The state also deployed extra-legal tactics to suppress the media, including the withdrawal of advertising and the imposition of tax on newsprint, Banda said. “This is the hammer of the state.”
But, it wasn't just the state that constrained the press in Africa, the market also contributed.
The commercialisation of African media institutions had promised much and opportunities beckoned, Banda told delegates. These included the promise of media plurality and diversity, heightened competition, an expanded space for public communication and even greater democracy.
‘Captive by the state'
The reality was often that these promises were never realised. Independent media producers were squeezed out of business, the concentration of media ownership was encouraged, there was less investment in worthy but unprofitable tasks like investigative journalism and media content was neglected.
“It seems to me that media freed in Africa is held captive both by the state and by the market,” Banda said.
A number of other speakers from around the African continent addressed the round table, generating discussion and debate among WAN delegates representing media institutions from dozens of countries around the world.
Azubuike Ishiekwene, the executive director of publications for Punch Nigeria Limited, told delegates that access to public information was one of the greatest challenges facing journalists in Africa.
“Journalists have a responsibility to get information themselves… But most newsrooms are under-resourced, data is unreliable, there are poor newsroom management skills, weak economies, weak regulatory institutions and sloppy ethics”.
Ishiekwene said a number of steps were needed to begin addressing these issues.
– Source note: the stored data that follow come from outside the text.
-- ==== Sys2Proof/Laws/KeepsMicro.lean ====
section
/-! SUPPORT. The operations of Machine/Micro.lean keep the queue, the counters and the invariant. -/

set_option linter.unusedTactic false
set_option linter.unusedVariables false
set_option linter.unreachableTactic false

namespace Sys2Proof.Machine

theorem repairWord_keeps {ex : Option TileId} {z : State} (s : State) (q k : Nat) (h0 : Keeps ex z s) : Keeps ex z (repairWord s q k) := by
  unfold repairWord
  try dsimp only
  repeat' (first | with_reducible assumption | with_reducible apply modSqr_keeps | with_reducible apply logEvent_keeps | with_reducible apply readCopied_keeps | with_reducible apply Keeps.ite | (with_reducible refine Keeps.foldl ?_ (fun _ _ _ => ?_)) | (fail_if_no_progress (with_reducible refine Keeps.frame ?_ rfl rfl rfl rfl)) | split)

theorem mendWord_keeps {ex : Option TileId} {z : State} (s : State) (q : SeqId) (k : Nat) (h0 : Keeps ex z s) : Keeps ex z (mendWord s q k) := by
  unfold mendWord
  try dsimp only
  repeat' (first | with_reducible assumption | with_reducible apply takeMark_keeps | with_reducible apply seqFault_keeps | with_reducible apply repairWord_keeps | with_reducible apply Keeps.ite | (with_reducible refine Keeps.foldl ?_ (fun _ _ _ => ?_)) | (fail_if_no_progress (with_reducible refine Keeps.frame ?_ rfl rfl rfl rfl)) | split)

theorem microFault_keeps {ex : Option TileId} {z : State} (s : State) (q : SeqId) (t : Tenant) (h0 : Keeps ex z s) : Keeps ex z (microFault s q t) := by
  unfold microFault
  try dsimp only
  repeat' (first | with_reducible assumption | with_reducible apply logEvent_keeps | with_reducible apply abortOrders_keeps | with_reducible apply Keeps.ite | (with_reducible refine Keeps.foldl ?_ (fun _ _ _ => ?_)) | (fail_if_no_progress (with_reducible refine Keeps.frame ?_ rfl rfl rfl rfl)) | split)

theorem runMicro_keeps {ex : Option TileId} {z : State} (s : State) (q : SeqId) (w : Word) (bad : Sequencer → Bool) (eff : Tenant → State → State) (h0 : Keeps ex z s)(hs : ∀ t u, Keeps ex z u → Keeps ex z (eff t u)) : Keeps ex z (runMicro s q w bad eff) := by
  unfold runMicro
  try dsimp only
  repeat' (first | with_reducible assumption | with_reducible apply modSqr_keeps | with_reducible apply mendWord_keeps | with_reducible apply microFault_keeps | with_reducible apply Keeps.ite | (with_reducible refine Keeps.foldl ?_ (fun _ _ _ => ?_)) | (fail_if_no_progress (with_reducible refine Keeps.frame ?_ rfl rfl rfl rfl)) | with_reducible apply hs | split)

theorem endMicro_keeps {ex : Option TileId} {z : State} (s : State) (t : Tenant) (q : SeqId) (n : Nat) (h0 : Keeps ex z s) : Keeps ex z (endMicro s t q n) := by
  unfold endMicro
  try dsimp only
  repeat' (first | with_reducible assumption | with_reducible apply modSqr_keeps | with_reducible apply addTime_keeps | with_reducible apply Keeps.ite | (with_reducible refine Keeps.foldl ?_ (fun _ _ _ => ?_)) | (fail_if_no_progress (with_reducible refine Keeps.frame ?_ rfl rfl rfl rfl)) | split)

theorem planeSlice_keeps {ex : Option TileId} {z : State} (s0 : State) (x : Sequencer) (w : PlaneW) (add : Bool) (g : Nat) (u : State) (e : Elem) (h0 : Keeps ex z s0) (h1 : Keeps ex z u) : Keeps ex z (planeSlice s0 x w add g u e) := by
  unfold planeSlice
  try dsimp only
  repeat' (first | with_reducible assumption | with_reducible apply setPe_keeps | with_reducible apply setPeBit_keeps | with_reducible apply setPeX_keeps | with_reducible apply setPeRes_keeps | with_reducible apply setC_keeps | with_reducible apply setK_keeps | with_reducible apply Keeps.ite | (with_reducible refine Keeps.foldl ?_ (fun _ _ _ => ?_)) | (fail_if_no_progress (with_reducible refine Keeps.frame ?_ rfl rfl rfl rfl)) | split)

theorem planeTouch_keeps {ex : Option TileId} {z : State} (s : State) (x : Sequencer) (w : PlaneW) (g : Nat) (es : List Elem) (h0 : Keeps ex z s) : Keeps ex z (planeTouch s x w g es) := by
  unfold planeTouch
  try dsimp only
  repeat' (first | with_reducible assumption | with_reducible apply touch_keeps | with_reducible apply Keeps.ite | (with_reducible refine Keeps.foldl ?_ (fun _ _ _ => ?_)) | (fail_if_no_progress (with_reducible refine Keeps.frame ?_ rfl rfl rfl rfl)) | split)

theorem plane_keeps {ex : Option TileId} {z : State} (s : State) (q : SeqId) (w : PlaneW) (add : Bool) (h0 : Keeps ex z s) : Keeps ex z (plane s q w add) := by
  unfold plane
  try dsimp only
  repeat' (first | with_reducible assumption | with_reducible apply modSqr_keeps | with_reducible apply runMicro_keeps | with_reducible apply endMicro_keeps | with_reducible apply planeSlice_keeps | with_reducible apply planeTouch_keeps | with_reducible apply Keeps.ite | (with_reducible refine Keeps.foldl ?_ (fun _ _ _ => ?_)) | (fail_if_no_progress (with_reducible refine Keeps.frame ?_ rfl rfl rfl rfl)) | intro _ | split)

theorem execPlaneLog_keeps {z : State} (q : SeqId) (w : PlaneW) (s : State) (h0 : Keeps none z s) : ∃ u, execPlaneLog q w s = .next u ∧ Keeps none z u := by
  unfold execPlaneLog
  try dsimp only
  repeat' (first | (with_reducible refine ⟨_, rfl, ?_⟩) | with_reducible assumption | with_reducible apply plane_keeps | with_reducible apply Keeps.ite | (with_reducible refine Keeps.foldl ?_ (fun _ _ _ => ?_)) | (fail_if_no_progress (with_reducible refine Keeps.frame ?_ rfl rfl rfl rfl)) | split)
He called on African newspaper houses to share resources, for the introduction of self-regulatory media frameworks, for the implementation of freedom of information laws and for the more creative use of information technology and cellphones.
Kwame Karikari, executive director of the Media Foundation for West Africa in Ghana, told delegates that while it was important that political institutions should be held to account, African journalists also needed to put the spotlight on foreign corporations and donor organisations.
Big corporations were occasionally responsible for environmental degradation and for the pollution of rivers, Karikari said. “The media is weak in exposing these huge corporations, many of whom control local and even national governments”.
He added: “We must also put the searchlight on the donor community. Most governments survive and act on the dictates of this agency or that embassy. Many governments cannot act without the sanction of aid donors. These donor communities are very loud in shouting about corruption in Washington, but never expose this corruption to the media that they see everyday.”
Hostile presidency
New York Times executive editor Bill Keller told the roundtable that many of the challenges faced by the press in America were very different and less dire than those faced in Africa. He added, however, that the current Bush administration was “the most hostile presidency in 30 years”.
This had given impetus to calls for the adoption of a federal shield law in order to protect journalists from being forced to reveal their sources.
Press Freedom activist Raymond Louw also announced that the ‘Declaration of Table Mountain' would be launched on Monday aimed at the abolishment of insult laws on the African continent. Forty eight African countries out of 53 had insult laws on their statute books, Louw told delegates. These laws were often used to threaten, intimidate, detain or even imprison journalists on the continent who were perceived to be too critical of government officials or leaders.
“A great many journalists in Africa work with a gun to their head or a threat of a gun to their head,” Louw said delegates.
Pius Njawe from Cameroon told delegates he had been arrested 126 times in his 26 years as a journalist.
The roundtable also heard addresses from Edetaen Ojo, executive director for Media Rights Agenda, Nigeria, and Jeanette Minnie, a media consultant and freedom of expression activist from South Africa.